▸ WHAT THIS TASK INVOLVES
What is the number of lines in this data that contain the word "after"? Give the number alone.

[Collected data]
---*---

-- ==== Sys2Proof/Laws/Registers.lean ====
section
/-! SUPPORT. The register file and the stack: reading a register after each update, and what a push and a pop can do. -/

namespace Sys2Proof.Machine

variable (s : State)

/-- Reading a register after a register write. -/
@[simp] theorem State.reg_setReg (r q : Nibble) (v : Byte) :
    (s.setReg r v).reg q = if q = r then v else s.reg q := by
  unfold State.reg State.setReg
  rw [Vector.getElem_set]
  by_cases h : q = r
  · simp [h]
  · have e : r.toNat ≠ q.toNat := fun e => h (BitVec.eq_of_toNat_eq e.symm)
    simp only [h, if_false, e]

/-- Reading a register after the flag is written. -/
@[simp] theorem State.reg_setFlag (q : Nibble) (v : Byte) :
    (s.setFlag v).reg q = if q = Config.flagReg then v else s.reg q := State.reg_setReg s _ q v

/-- A state with the same register file reads the same. -/
theorem State.reg_congr {s t : State} (h : t.x = s.x) (q : Nibble) : t.reg q = s.reg q := by
  unfold State.reg; simp only [h]

@[simp] theorem State.reg_setI (v : Word) (q : Nibble) : (s.setI v).reg q = s.reg q := rfl
@[simp] theorem State.reg_setPc (v : Word) (q : Nibble) : (s.setPc v).reg q = s.reg q := rfl
@[simp] theorem State.reg_advance (q : Nibble) : s.advance.reg q = s.reg q := rfl
@[simp] theorem State.reg_skipIf (c : Bool) (q : Nibble) : (s.skipIf c).reg q = s.reg q := by cases c <;> rfl
@[simp] theorem State.reg_writeBytes (a : Nat) (bs : List Byte) (q : Nibble) : (s.writeBytes a bs).reg q = s.reg q := rfl
@[simp] theorem State.reg_enterFault (code : Fault) (a : Word) (w : Option Word) (q : Nibble) :
    (s.enterFault code a w).reg q = s.reg q := rfl
@[simp] theorem State.reg_raise (code : Fault) (i : Instr) (q : Nibble) : (s.raise code i).reg q = s.reg q := rfl
@[simp] theorem State.reg_beginStep (d : Byte) (q : Nibble) : (s.beginStep d).reg q = s.reg q := rfl

/-- A register write writes the register file and nothing else. -/
theorem State.setReg_eq (r : Nibble) (v : Byte) : s.setReg r v = { s with x := (s.setReg r v).x } := rfl

/-- Two register files that read the same are the same. -/
theorem State.x_ext {s t : State} (h : ∀ q, t.reg q = s.reg q) : t.x = s.x := by
  apply Vector.ext
  intro k hk
  have := h (BitVec.ofNat 4 k)
  unfold State.reg at this
  simpa [Nat.mod_eq_of_lt hk] using this

/-- The block write of registers writes the register file and nothing else. -/
theorem State.setRegs_eq (k : Nat) (bs : List Byte) : ∃ x, s.setRegs k bs = { s with x := x } := by
  induction bs generalizing s k with
  | nil => exact ⟨s.x, rfl⟩
  | cons b rest ih =>
    obtain ⟨x, hx⟩ := ih (s.setReg (BitVec.ofNat 4 k) b) (k + 1)
    exact ⟨x, hx⟩

/-- What the block write of registers leaves in each register. -/
theorem State.reg_setRegs (k : Nat) (bs : List Byte) (hk : k + bs.length ≤ 16) (q : Nibble) :
    (s.setRegs k bs).reg q = if k ≤ q.toNat then bs.getD (q.toNat - k) (s.reg q) else s.reg q := by
  induction bs generalizing s k with
  | nil => simp [State.setRegs]
  | cons b rest ih =>
    simp only [List.length_cons] at hk
    rw [State.setRegs, ih _ _ (by omega), State.reg_setReg]
    have hq : q = BitVec.ofNat 4 k ↔ q.toNat = k := by
      constructor
      · rintro rfl; simp; omega
      · intro h; apply BitVec.eq_of_toNat_eq; simp; omega
    by_cases h1 : q.toNat = k
    · simp [hq, h1]
    · by_cases h3 : k + 1 ≤ q.toNat
      · obtain ⟨d, hd⟩ : ∃ d, q.toNat - k = d + 1 := ⟨q.toNat - k - 1, by omega⟩
        have h4 : q.toNat - (k + 1) = d := by omega
        have h5 : k ≤ q.toNat := by omega
        simp [h3, h5, hq, h1, hd, h4]
      · have h5 : ¬ k ≤ q.toNat := by omega
        simp [h3, h5, hq, h1]

/-- A push on a stack that is not full: the entry at SP is the value, SP is one more, nothing else changes. -/
theorem State.push_some (v : Word) (h : s.sp.val < 32) :
    s.push v = some { s with stack := s.stack.set s.sp.val v h, sp := ⟨s.sp.val + 1, Nat.succ_lt_succ h⟩ } := by
  unfold State.push; exact dif_pos h

/-- A push on a full stack does nothing. -/
theorem State.push_none (v : Word) (h : s.sp.val = 32) : s.push v = none := by
  unfold State.push; exact dif_neg (by simp [h])

/-- A pop on a stack that is not empty: the entry below SP, and SP is one less. -/
theorem State.pop_some (h : s.sp.val ≠ 0) :
    s.pop = some (s.stack[s.sp.val - 1]'(by have := s.sp.isLt; omega),
      { s with sp := ⟨s.sp.val - 1, by have := s.sp.isLt; omega⟩ }) := by
  unfold State.pop; exact dif_neg h

/-- A pop on an empty stack does nothing. -/
theorem State.pop_none (h : s.sp.val = 0) : s.pop = none := by
  unfold State.pop; exact dif_pos h

end Sys2Proof.Machine
end

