-- ==== Sys2Proof/Laws/Operations.lean ====
section
/-! SUPPORT. The value of each shared operand form, flag and field as a natural number, and what the fetch and the range and key
checks can answer: callers cite these instead of unfolding the operation. -/

namespace Sys2Proof

/-! ### Words and their fields (30_encoding.md R81, R82) -/

theorem toNat_wordOfBytes (hi lo : Byte) : (wordOfBytes hi lo).toNat = hi.toNat * 256 + lo.toNat := by
  have := hi.isLt
  have := lo.isLt
  simp only [wordOfBytes, BitVec.toNat_ofNat]
  omega

theorem toNat_fieldClass (w : Word) : (fieldClass w).toNat = w.toNat / 4096 := by
  have := w.isLt
  simp only [fieldClass, BitVec.toNat_ofNat]
  omega

theorem toNat_fieldX (w : Word) : (fieldX w).toNat = w.toNat / 256 % 16 := by
  simp only [fieldX, BitVec.toNat_ofNat]

theorem toNat_fieldY (w : Word) : (fieldY w).toNat = w.toNat / 16 % 16 := by
  simp only [fieldY, BitVec.toNat_ofNat]

theorem toNat_fieldN (w : Word) : (fieldN w).toNat = w.toNat % 16 := by
  simp only [fieldN, BitVec.toNat_ofNat]

theorem toNat_fieldNN (w : Word) : (fieldNN w).toNat = w.toNat % 256 := by
  simp only [fieldNN, BitVec.toNat_ofNat]

theorem toNat_fieldNNN (w : Word) : (fieldNNN w).toNat = w.toNat % 4096 := by
  simp only [fieldNNN, BitVec.toNat_ofNat]

theorem toNat_wordXYN (c x y n : Nibble) :
    (wordXYN c x y n).toNat = c.toNat * 4096 + x.toNat * 256 + y.toNat * 16 + n.toNat := by
  have := c.isLt
  have := x.isLt
  have := y.isLt
  have := n.isLt
  simp only [wordXYN, BitVec.toNat_ofNat]
  omega

theorem toNat_wordXNN (c x : Nibble) (nn : Byte) :
    (wordXNN c x nn).toNat = c.toNat * 4096 + x.toNat * 256 + nn.toNat := by
  have := c.isLt
  have := x.isLt
  have := nn.isLt
  simp only [wordXNN, BitVec.toNat_ofNat]
  omega

theorem toNat_wordNNN (c : Nibble) (nnn : Addr) : (wordNNN c nnn).toNat = c.toNat * 4096 + nnn.toNat := by
  have := c.isLt
  have := nnn.isLt
  simp only [wordNNN, BitVec.toNat_ofNat]
  omega

end Sys2Proof

namespace Sys2Proof.Machine

variable (s : State)

/-! ### Operands -/

theorem toNat_wrap8 (v : Nat) : (wrap8 v).toNat = v % 256 := by simp [wrap8]

theorem toNat_zextAddr (nnn : Addr) : (zextAddr nnn).toNat = nnn.toNat := by
  have := nnn.isLt
  simp only [zextAddr, BitVec.toNat_setWidth]
  omega

theorem toNat_zextByte (v : Byte) : (zextByte v).toNat = v.toNat := by
  have := v.isLt
  simp only [zextByte, BitVec.toNat_setWidth]
  omega

theorem toNat_zextNibble (k : Nibble) : (zextNibble k).toNat = k.toNat := by
  have := k.isLt
  simp only [zextNibble, BitVec.toNat_setWidth]
  omega

theorem toNat_fontGlyphAddr (v : Byte) : (fontGlyphAddr v).toNat = 0x50 + v.toNat % 16 * 5 := by
  have h : (v &&& 0x0F).toNat = v.toNat % 16 := Nat.and_two_pow_sub_one_eq_mod v.toNat 4
  simp only [fontGlyphAddr, h, Config.fontBase, Config.fontGlyphBytes, BitVec.toNat_ofNat]
  omega

@[simp] theorem length_decimalDigits (v : Byte) : (decimalDigits v).length = 3 := rfl

@[simp] theorem State.length_regsUpTo (x : Nibble) : (s.regsUpTo x).length = x.toNat + 1 := by
  simp [State.regsUpTo]

/-- The registers a block store stores, by position. -/
@[simp] theorem State.getElem?_regsUpTo (x : Nibble) (k : Nat) :
    (s.regsUpTo x)[k]? = if k ≤ x.toNat then some (s.reg (BitVec.ofNat 4 k)) else none := by
  by_cases h : k < x.toNat + 1
  · have h' : k ≤ x.toNat := by omega
    simp [State.regsUpTo, h, h']
  · have h' : ¬ k ≤ x.toNat := by omega
    simp [State.regsUpTo, h']

@[simp] theorem State.getElem_regsUpTo (x : Nibble) (k : Nat) (h : k < (s.regsUpTo x).length) :
    (s.regsUpTo x)[k] = s.reg (BitVec.ofNat 4 k) := by
  simp [State.regsUpTo]

/-- The range check holds exactly when the range is empty or ends in memory (20_memory.md R68). -/
theorem State.rangeInMemory_iff (n : Nat) : s.rangeInMemory n = true ↔ n = 0 ∨ s.i.toNat + n ≤ 4096 := by
  simp only [State.rangeInMemory, Bool.or_eq_true, beq_iff_eq, decide_eq_true_eq]
  rfl

/-- A key test reads the vector exactly when the register is at most 15 (45_keypad_timers.md R210). -/
theorem State.keyPressed_some (v : Byte) (h : v.toNat < 16) : s.keyPressed v = some (s.key[v.toNat]'h) := by
  unfold State.keyPressed; exact dif_pos h

theorem State.keyPressed_none (v : Byte) (h : 15 < v.toNat) : s.keyPressed v = none := by
  unfold State.keyPressed; exact dif_neg (show ¬ v.toNat < 16 by omega)

/-! ### Flags -/

theorem toNat_b2u (c : Bool) : (b2u c).toNat = if c = true then 1 else 0 := by cases c <;> rfl

theorem toNat_carryFlag (a b : Byte) : (carryFlag a b).toNat = if 255 < a.toNat + b.toNat then 1 else 0 := by
  simp only [carryFlag, toNat_b2u, decide_eq_true_eq]

theorem toNat_notBorrowFlag (a b : Byte) : (notBorrowFlag a b).toNat = if a.toNat < b.toNat then 0 else 1 := by
  by_cases h : a.toNat < b.toNat <;> simp [notBorrowFlag, toNat_b2u, h]

theorem toNat_bitFlag (v : Byte) (k : Nat) : (bitFlag v k).toNat = v.toNat / 2 ^ k % 2 := by
  have := Nat.mod_two_eq_zero_or_one (v.toNat / 2 ^ k)
  simp only [bitFlag, toNat_b2u, BitVec.getLsbD, Nat.testBit_eq_decide_div_mod_eq, decide_eq_true_eq]
  split <;> omega

theorem toNat_beyondMemoryFlag (n : Nat) : (beyondMemoryFlag n).toNat = if 4096 ≤ n then 1 else 0 := by
  simp only [beyondMemoryFlag, toNat_b2u, decide_eq_true_eq]
  rfl

/-! ### The fetch (40_step_cycle.md R101) -/

theorem State.fetch_some (h : s.pc.toNat + 1 < 4096) :
    s.fetch = some (wordOfBytes (s.readByte s.pc.toNat) (s.readByte (s.pc.toNat + 1))) := by
  unfold State.fetch; exact if_pos h

theorem State.fetch_none (h : 4096 ≤ s.pc.toNat + 1) : s.fetch = none := by
  unfold State.fetch; exact if_neg (show ¬ s.pc.toNat + 1 < 4096 by omega)

/-- Two states with the same pc and the same two bytes there fetch the same word. -/
theorem State.fetch_congr {s t : State} (hpc : t.pc = s.pc) (h0 : t.readByte s.pc.toNat = s.readByte s.pc.toNat)
    (h1 : t.readByte (s.pc.toNat + 1) = s.readByte (s.pc.toNat + 1)) : t.fetch = s.fetch := by
  unfold State.fetch; rw [hpc, h0, h1]

/-! ### The cycle (40_step_cycle.md R100) -/

/-- A Step of a faulted block changes nothing. -/
theorem stepDraw_faulted (d : Byte) (h : s.fault ≠ none) : stepDraw d s = .next s := by
  unfold stepDraw
  cases hf : s.fault with
  | none => exact absurd hf h
  | some r => rfl

/-- A Step of a block that is not faulted runs the fetched word, with the random byte taken. -/
theorem stepDraw_fetched (d : Byte) (w : Word) (h : s.fault = none) (hw : s.fetch = some w) :
    stepDraw d s = executeWord w (s.beginStep d) := by
  unfold stepDraw; rw [h, hw]

/-- A Step of a block that is not faulted and whose fetch is past memory records FETCH_OOB. -/
theorem stepDraw_unfetched (d : Byte) (h : s.fault = none) (hw : s.fetch = none) :
    stepDraw d s = .next ((s.beginStep d).enterFault .fetchOob s.pc none) := by
  unfold stepDraw; rw [h, hw]

/-- A word that decodes is executed with pc advanced. -/
theorem executeWord_ok {w : Word} {i : Instr} (h : decodeWord w = .ok i) : executeWord w s = exec i s.advance := by
  unfold executeWord; rw [h]

/-- A word that does not decode only advances pc. -/
theorem executeWord_error {w : Word} {e : DecodeError} (h : decodeWord w = .error e) :
    executeWord w s = .next s.advance := by
  unfold executeWord; rw [h]

end Sys2Proof.Machine
end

---*---

▸ WORKED SOLUTION
3